Lower Chroma

by aurumstar (shieldivarius)



Series: FFXIVWrite 2020 [1]
Category: Final Fantasy XIV
Genre: Alternate Universe - Soulmates, Angst, Body Horror, F/M, Female Warrior of Light (Final Fantasy XIV), Patch 5.0: Shadowbringers Spoilers, Patch 5.3: Reflections in Crystal Spoilers, Prompt Fill, Tumblr: FFXIVwrite, Tumblr: FFXIVwrite2020, Unnamed Warrior of Light (Final Fantasy XIV)
Language: English
Status: Completed
Published: 2020-09-07
Updated: 2020-09-07
Packaged: 2021-03-07 02:20:18
Rating: Teen And Up Audiences
Warnings: No Archive Warnings Apply
Chapters: 1
Words: 1,518
Publisher: archiveofourown.org
Story URL: https://archiveofourown.org/works/26345488
Author URL: https://archiveofourown.org/users/shieldivarius/pseuds/aurumstar
Summary: It was scarcely the first time since the sundering that he’d encountered a soul with a colour passing familiarity.
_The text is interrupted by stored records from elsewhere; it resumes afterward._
-- ==== Sys2Proof/Machine/UpdateDie.lean ====
section
/-! DEFINITION. The Update Die's UPDATE_STEP (R281, R284-R301): the parameter table, the packet's checks, pass one,
pass two, the release of entries. -/

namespace Sys2Proof.Machine

/-! ## Parameter table entries (Table 10.3) -/

def peMaster (e : List Byte) : Nat := field e 2 2
def peM (e : List Byte) : Nat := field e 4 2
def peV (e : List Byte) : Nat := field e 6 2
def peGrad (e : List Byte) : Nat := field e 8 2
def peWork (e : List Byte) : Nat := field e 10 2
def peCopy (e : List Byte) : Nat := field e 12 2
def peMscale (e : List Byte) : Nat := field e 14 2
def peScale (e : List Byte) : Nat := field e 16 2
def peGroup (e : List Byte) : Nat := field e 18 2 % 4096
def peBucket (e : List Byte) : Nat := field e 20 2 % 4096
def peObj (e : List Byte) : SyncObj := BitVec.ofNat 15 (field e 22 2)
def peRule (e : List Byte) : Nat := field e 24 1 % 4
def peLearned (e : List Byte) : Bool := bitOf (field e 24 1) 2
def peRole (e : List Byte) : Nat := bitsOf (field e 24 1) 4 3
def peDecayOff (e : List Byte) : Bool := bitOf (field e 24 1) 5
def peMask (e : List Byte) : Nat := field e 32 6
def peElements (e : List Byte) : Nat := field e 40 6

/-- Granules of an entry; elements of granule `g`. -/
def granules (e : List Byte) : Nat := ceilDiv (peElements e) 4096
def granuleSize (e : List Byte) (g : Nat) : Nat := Nat.min 4096 (peElements e - 4096 * g)

/-! ## The packet (Table 10.4) -/

def usStep (bs : List Byte) : Nat := pktParam bs 0 4
def usLr (bs : List Byte) : Nat := pktParam bs 4 4
def usBeta1 (bs : List Byte) : Nat := pktParam bs 8 4
def usBeta2 (bs : List Byte) : Nat := pktParam bs 12 4
def usEps (bs : List Byte) : Nat := pktParam bs 16 4
def usWd (bs : List Byte) : Nat := pktParam bs 20 4
def usClip (bs : List Byte) : Nat := pktParam bs 24 4
def usFirst (bs : List Byte) : Nat := pktParam bs 28 2
def usCount (bs : List Byte) : Nat := pktParam bs 30 2
def usNorm (bs : List Byte) : Nat := pktParam bs 32 2
def usCopyEn (bs : List Byte) : Bool := bitOf (pktParam bs 34 1) 0
def usServing (bs : List Byte) : Bool := bitOf (pktParam bs 34 1) 1
def usRewrite (bs : List Byte) : Bool := bitOf (pktParam bs 34 1) 2

/-- Address of a table entry; the entries a packet names. -/
def State.ptabAddr (s : State) (p : Part) (i : Nat) : Nat := s.regN .updPtabBase p.val + 64 * i
def State.ptabEntries (s : State) (p : Part) (bs : List Byte) : List (List Byte) :=
  (upTo (usCount bs)).map (fun i => s.readVa p (s.ptabAddr p (usFirst bs + i)) 64)

/-- The handles of an entry: those of its state, then the others. -/
def stateHandles (e : List Byte) : List Nat :=
  [peMaster e, peM e] ++ (if peRule e = 0 then [peV e] else []) ++ [peMscale e]
def otherHandles (bs e : List Byte) : List Nat :=
  [peGrad e, peWork e] ++ (if usCopyEn bs ∧ peCopy e ≠ 0 then [peCopy e] else [])

/-- A tensor lies in the state region (R282). -/
def State.inStateRegion (s : State) (p : Part) (d : Desc) : Bool :=
  decide (s.regN .updStateBase p.val ≤ d.base ∧ d.base + d.footprint ≤ s.regN .updStateBase p.val + s.regN .updStateSize p.val)

/-- The first handle of a list that fails its check, with what the check gives. -/
def State.firstBadHandle (s : State) (p : Part) (l : List Nat) : Option (Nat × BitVec 8 × Bool) :=
  l.findSome? (fun h => match s.checkHandle p h with
    | .fail st d => some (h, st, d)
    | .ok _ => none)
It was, after all, his gift and his domain to see the truth of souls, regardless of the bodies they presented. Even fragmented, the dimmest hint of colour remained. Seven successful rejoinings, eight fourteenths of a soul later, and the layers of hue had nearly knit back together enough for the faintest reflection of an ancient.Emet-Selch remembers the truth of the Warrior of Light's soul.Fill for FFXIVwrite 2020 prompt "clinch."
Relationships: Azem/Solus zos Galvus | Emet-Selch
Series: FFXIVWrite 2020 [1]
Series URL: https://archiveofourown.org/series/1916263
Kudos: 15
Collections: #FFxivWrite2020 Final Fantasy 30 Day Writing Challenge





	Lower Chroma

**Author's Note:**

> CW in the tags: Body horror relating to the origin of Cubuses.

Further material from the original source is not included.